[TASK BRIEF] Take the material below from its first line through the line containing "dropped, or its launch hold is lifted. -/" and, please, write those lines again exactly.

[RECORDS FOR THIS EXERCISE]
-- ==== Sys2Proof/Machine/Egress.lean ====
section
/-!
DEFINITION. The meanings of the commands of egress (08_policy_scheduling.md, R137, R139, R140): hand-over, launch,
transmission, stomping and transit errors.
-/

namespace Sys2Proof.Machine

/-- SC_HANDOVER (R24, R244, R245): heads that must go leave first; then the head of the chosen queue is handed over. -/
def execScHandover (port : Nat) (s : State) : Result :=
  .next (State.drainDone (s.only (decide (port < 41)) (let t := s.forEach (List.range 8) (fun t i => t.cleanQueue (qOf port i) ((t.queueOf (qOf port i)).die.length))
    match t.choose port with
    | (u, some tc) => u.handOver port tc
    | (u, none) => u)))

/-- LAUNCH_ELIGIBLE (R252, R253): the head of a timed queue becomes eligible, 2 µs before its launch time; a late head is
dropped, or its launch hold is lifted. -/
def execLaunchEligible (q : Nat) (s : State) : Result :=
  .next (s.only (decide (q < 328)) (if s.launchNear q then (s.judgeHead q).drainUnless s.drained else s))

/-- SHAPER_CREDIT_RESTORED (R246). -/
def execShaperCreditRestored (q : Nat) (s : State) : Result :=
  .next (s.only (decide (q < 328)) (let x := s.queueOf q
    if s.shaped q then s.setQueue q { x with credit := max 0 (s.creditNow q), creditAt := s.now } else s))

/-- TX_START (R139, R140, R144): the MAC starts the head of the highest MQ whose head is not held, on a T1S port when its
line is free. -/
def execTxStart (port : Nat) (s : State) : Result :=
  .next (if hasMac port ∧ s.portUp port ∧ s.txOf port = none ∧ s.lineFree port then
      let t := s.forEach [0, 0, 1, 1, 2, 2, 3, 3] (fun t m => t.cleanMq port m)
      match [3, 2, 1, 0].find? (fun m => (t.mqOf port m).head?.any t.startable) with
      | some m =>
        match t.mqOf port m with
        | c :: rest =>
          let early := match t.frameOf c.frame with | some f => !f.rxDone | none => false
          let u := ((t.setMq port m rest).setTx port (some ⟨c, t.now, early, [], [], none⟩)).plcaStart port
          ((u.noteCut c).egressStamp c).drainUnless s.drained
        | [] => t.drainUnless s.drained
      | none => t.drainUnless s.drained
    else s)

/-- LAUNCH_TIME_REACHED (R252): the frame held at the head of an MQ is released. -/
def execLaunchTimeReached (port m : Nat) (s : State) : Result :=
  .next (s.only (decide (port < 41 ∧ m < 4)) (match s.mqOf port m with
    | c :: rest => s.setMq port m ({ c with hold := false } :: rest)
    | [] => s))

/-- TX_END_OF_FRAME (R137, R139, R157, R160): a copy has been sent whole; a copy to P39 has been taken whole by SV, or
is discarded there for its verdict. -/
def execTxEndOfFrame (port : Nat) (s : State) : Result :=
  .next (State.drainDone (s.only (decide (port < 41)) (match s.txOf port with
    | some t =>
      match s.frameOf t.copy.frame with
      | some f =>
        if !State.isWhole f then s
        else if port = 39 then
          if f.verdict = .ok then
            let bs := s.egressBytes f 39
            let u := (((s.bump64 (R.PX_TX_FRAMES 39)).bump64 (R.PX_TX_BYTES 39) (bs.length + 4)).csuSee 2 39
              (bs ++ fcsBytes bs)).emit (.frame 39 (bs ++ fcsBytes bs))
            (((u.eapolRelay f).setTx 39 none).pegDone f (some t.copy) (some s.now) false false t.copy.cut 0).copyGone t.copy.frame true
          else ((s.setTx 39 none).bump F.SX_DROP_VERDICT_COUNT).dropCopy t.copy 10
        else if hasMac port ∧ f.verdict = .ok then
          s.sentAs t (s.leaving t.copy ++ fcsBytes (s.leaving t.copy)) false
        else s
      | none => s.setTx port none
    | none => s)))

/-- STOMP (R24, R25, R137): a fault reaches the egress MAC, which has begun `sent` bytes of the frame. -/
def execStomp (port sent : Nat) (s : State) : Result :=
  .next (State.drainDone (match s.txOf port with
    | some t => if hasMac port ∧ s.mustDrop t.copy.frame then s.stomp port sent else s
    | none => s))

/-- TX_UNDERRUN (R137, R157). -/
def execTxUnderrun (port sent : Nat) (s : State) : Result :=
  .next (State.drainDone (match s.txOf port with
    | some _ =>
      if hasMac port then
        ((((s.stomp port sent).bump (F.PX_TX_UNDERRUN_COUNT port)).portEvent 7 port).fault 0x13 port 0)
      else s
    | none => s))

namespace State

/-- Parity errors of a stage within 100 µs (R125). -/
def parityOf (s : State) (unit : Nat) : List Nat :=
  (Sparse.get (fun _ => []) s.fx.parityAt unit).filter (fun t => decide (s.now < 100000 + t))

/-- The frames in the pipeline at a stall, at most 64, are lost (R125). -/
def stallLosses (s : State) : List Nat :=
  ((s.allFrames.filter (fun e => e.2.stage == .looked && !e.2.zombie)).map (·.1)).take 64

/-- A parity storm stalls a pipeline stage (R125). -/
def parityStorm (s : State) (unit : Nat) : State :=
  let lost := s.stallLosses
  let t := s.forEach lost (fun t id => t.dropFrame id 4)
  { t with fx.stalled := setBit t.fx.stalled unit }.fault 0x02 unit lost.length lost.length

end State

/-- TRANSIT_PARITY_ERROR (R28, R125): on a bus segment, or pipeline stage, carrying a frame; the eighth within 100 µs
is a storm. Segments and stages share one numbering of units: DESIGN CHOICE (log 104). -/
def execTransitParityError (unit id : Nat) (s : State) : Result :=
  .next (s.only (decide (unit < 65536)) (let port := match s.frameOf id with | some f => f.port | none => 0
    let t := (s.setDrop id).fault 0x01 unit port
    let l := s.now :: s.parityOf unit
    if l.length ≥ 8 then
      { t with fx.parityAt := Sparse.set (fun _ => []) t.fx.parityAt unit [] }.parityStorm unit |>.drainUnless s.drained
    else { t with fx.parityAt := Sparse.set (fun _ => []) t.fx.parityAt unit l }))

/-- PARITY_STORM_RESUME (R125). -/
def execParityStormResume (unit : Nat) (s : State) : Result :=
  .next (s.only (decide (unit < 65536)) ({ s with fx.stalled := clrBit s.fx.stalled unit }))

end Sys2Proof.Machine
end

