/-- (1 to 5) in LISTEN a WAKE_IN pin, a CAN wake frame, a CAN keep-alive, 10BASE-T1S energy and the RTC alarm start the
rails, each with its record where it names no domain awake (the port in UNIT for 10BASE-T1S); (6) the clock takes
the value set; (7) a valid wake clears its source's count; (8) a false one is counted, PW_FALSE_TOTAL modulo 2^32;
(9) a mask ends; (10) a masked wake is only counted. Taken from R411, R412, R414, R415, R420, of which it states
only the cases above. Readings of the model it goes by: log 57, 58. -/
def Obligations.WakeCommands : Prop :=
  (∀ (pin : Nat) (s : State), pin < 5 → s.pw.power = .listen → s.fold (F.PW_WAKEIN_CFG_EN pin) = 1 →
    s.masked (some pin) = false →
    ∃ t, exec (.wakeInActive pin) s = .next t ∧ t.pw.power = .rising ∧ t.pw.start.fromListen = true ∧ t.pw.cause = 6 ∧
      ((∀ e ∈ s.validSds, 3 ≤ (s.sdOf e).state) → t.rg (F.PW_WAKEREC_W0_SOURCE (s.rg F.PW_WAKE_HEAD_NEXT)) = pin)) ∧
  (∀ (c id : Nat) (ide : Bool) (s : State), c < 8 → s.pw.power = .listen → s.masked (some (c + 5)) = false →
    s.fold (F.PW_CANWAKE_CFG_W0_WUF_EN c) = 1 →
    Nat.land id (s.fold (F.PW_CANWAKE_CFG_W2_WUF_MASK c)) =
      Nat.land (s.fold (F.PW_CANWAKE_CFG_W1_WUF_ID c)) (s.fold (F.PW_CANWAKE_CFG_W2_WUF_MASK c)) →
    s.fold (F.PW_CANWAKE_CFG_W1_WUF_IDE c) = (if ide then 1 else 0) →
    ∃ t, exec (.canWufReceived c id ide) s = .next t ∧ t.pw.power = .rising ∧ t.pw.start.fromListen = true ∧
      ((∀ e ∈ s.validSds, 3 ≤ (s.sdOf e).state) → t.rg (F.PW_WAKEREC_W0_SOURCE (s.rg F.PW_WAKE_HEAD_NEXT)) = 5)) ∧
  (∀ (c id d : Nat) (ide : Bool) (s : State), c < 8 → s.pw.power = .listen →
    s.fold (F.PW_CANWAKE_CFG_W0_KA_EN c) = 1 → d ∈ s.validSds → (s.sdBuses d).testBit c = true →
    s.kaRange d id ide = true →
    ∃ t, exec (.canKaWake c id ide) s = .next t ∧ t.pw.power = .rising ∧ t.pw.start.fromListen = true ∧
      (3 ≤ (s.sdOf d).state → t.rg (F.PW_WAKEREC_W0_SOURCE (s.rg F.PW_WAKE_HEAD_NEXT)) = 6)) ∧
  (∀ (n : Nat) (s : State), n < 12 → s.pw.power = .listen → (s.fold F.PW_T1SWAKE_CFG_EN).testBit n = true →
    s.masked (some (n + 13)) = false →
    ∃ t, exec (.t1sEnergy n) s = .next t ∧ t.pw.power = .rising ∧ t.pw.start.fromListen = true ∧
      ((∀ e ∈ s.validSds, 3 ≤ (s.sdOf e).state) →
        t.rg (F.PW_WAKEREC_W0_SOURCE (s.rg F.PW_WAKE_HEAD_NEXT)) = 7 ∧
        t.rg (F.PW_WAKEREC_W0_UNIT (s.rg F.PW_WAKE_HEAD_NEXT)) = 24 + n)) ∧
  (∀ (s : State), s.pw.power = .listen → s.rg F.PW_RTC_ALARM_CTL_ARM = 1 →
    s.rg F.PW_RTC_ALARM_SEC_SEC ≤ s.pw.rtcSec →
    ∃ t, exec .rtcAlarm s = .next t ∧ t.pw.power = .rising ∧ t.pw.start.fromListen = true ∧
      t.rg F.PW_RTC_ALARM_CTL_ARM = 0 ∧
      ((∀ e ∈ s.validSds, 3 ≤ (s.sdOf e).state) → t.rg (F.PW_WAKEREC_W0_SOURCE (s.rg F.PW_WAKE_HEAD_NEXT)) = 9)) ∧
  (∀ (v : Nat) (s : State), s.pw.power ≠ .off → s.aon.rtcSet = some v →
    exec .rtcSet s = .next { s with aon.rtcSet := none, pw.rtcSec := v, pw.rtcSub := 0, pw.rtcPhase := 0 }) ∧
  (∀ (k i : Nat) (j : WakeJudge) (s : State), s.pw.power ≠ .off → k < 16 → i < 25 →
    s.aon.judge.find? (fun j => decide (j.slot = k)) = some j → j.inst = some i → j.valid = true →
    ∃ t, exec (.wakeValidityDecision k) s = .next t ∧ t.aon.judge = s.aon.judge.erase j ∧
      t.rg (F.PW_FALSE_CONSEC i) = 0 ∧ t.rg F.PW_FALSE_TOTAL_COUNT = s.rg F.PW_FALSE_TOTAL_COUNT) ∧
  (∀ (k i : Nat) (j : WakeJudge) (s : State), s.pw.power ≠ .off → k < 16 → i < 25 →
    s.aon.judge.find? (fun j => decide (j.slot = k)) = some j → j.inst = some i → j.valid = false →
    (s.booted = true → ∀ d < 16, j.domains.testBit d = true → s.fold (F.SV_SD_W0_NEED d) ≠ 1) →
    s.rg (F.PW_FALSE_CONSEC i) + 1 < falseLim s →
    ∃ t, exec (.wakeValidityDecision k) s = .next t ∧ t.aon.judge = s.aon.judge.erase j ∧
      t.rg (F.PW_FALSE_CONSEC i) = s.rg (F.PW_FALSE_CONSEC i) + 1 ∧
      t.rg F.PW_FALSE_TOTAL_COUNT = (s.rg F.PW_FALSE_TOTAL_COUNT + 1) % 2 ^ 32) ∧
  (∀ (i : Nat) (s : State), s.pw.power ≠ .off → i < 25 →
    ∃ t, exec (.wakeMaskEnd i) s = .next t ∧ t.rg (F.PW_FALSE_MASKED i) = 0 ∧
      t.rg (F.PW_FALSE_CONSEC i) = s.rg (F.PW_FALSE_CONSEC i)) ∧
  (∀ (c id : Nat) (ide : Bool) (s : State), c < 8 → s.pw.power = .listen → s.masked (some (c + 5)) = true →
    s.fold (F.PW_CANWAKE_CFG_W0_WUF_EN c) = 1 →
    Nat.land id (s.fold (F.PW_CANWAKE_CFG_W2_WUF_MASK c)) =
      Nat.land (s.fold (F.PW_CANWAKE_CFG_W1_WUF_ID c)) (s.fold (F.PW_CANWAKE_CFG_W2_WUF_MASK c)) →
    s.fold (F.PW_CANWAKE_CFG_W1_WUF_IDE c) = (if ide then 1 else 0) →
    exec (.canWufReceived c id ide) s = .next (s.tick F.PW_MASKED_HITS_COUNT))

[EXERCISE RESPONSE]
-- ==== Sys2Proof/Machine/Egress.lean ====
section
/-!
DEFINITION. The meanings of the commands of egress (08_policy_scheduling.md, R137, R139, R140): hand-over, launch,
transmission, stomping and transit errors.
-/

namespace Sys2Proof.Machine

/-- SC_HANDOVER (R24, R244, R245): heads that must go leave first; then the head of the chosen queue is handed over. -/
def execScHandover (port : Nat) (s : State) : Result :=
  .next (State.drainDone (s.only (decide (port < 41)) (let t := s.forEach (List.range 8) (fun t i => t.cleanQueue (qOf port i) ((t.queueOf (qOf port i)).die.length))
    match t.choose port with
    | (u, some tc) => u.handOver port tc
    | (u, none) => u)))

/-- LAUNCH_ELIGIBLE (R252, R253): the head of a timed queue becomes eligible, 2 µs before its launch time; a late head is
dropped, or its launch hold is lifted. -/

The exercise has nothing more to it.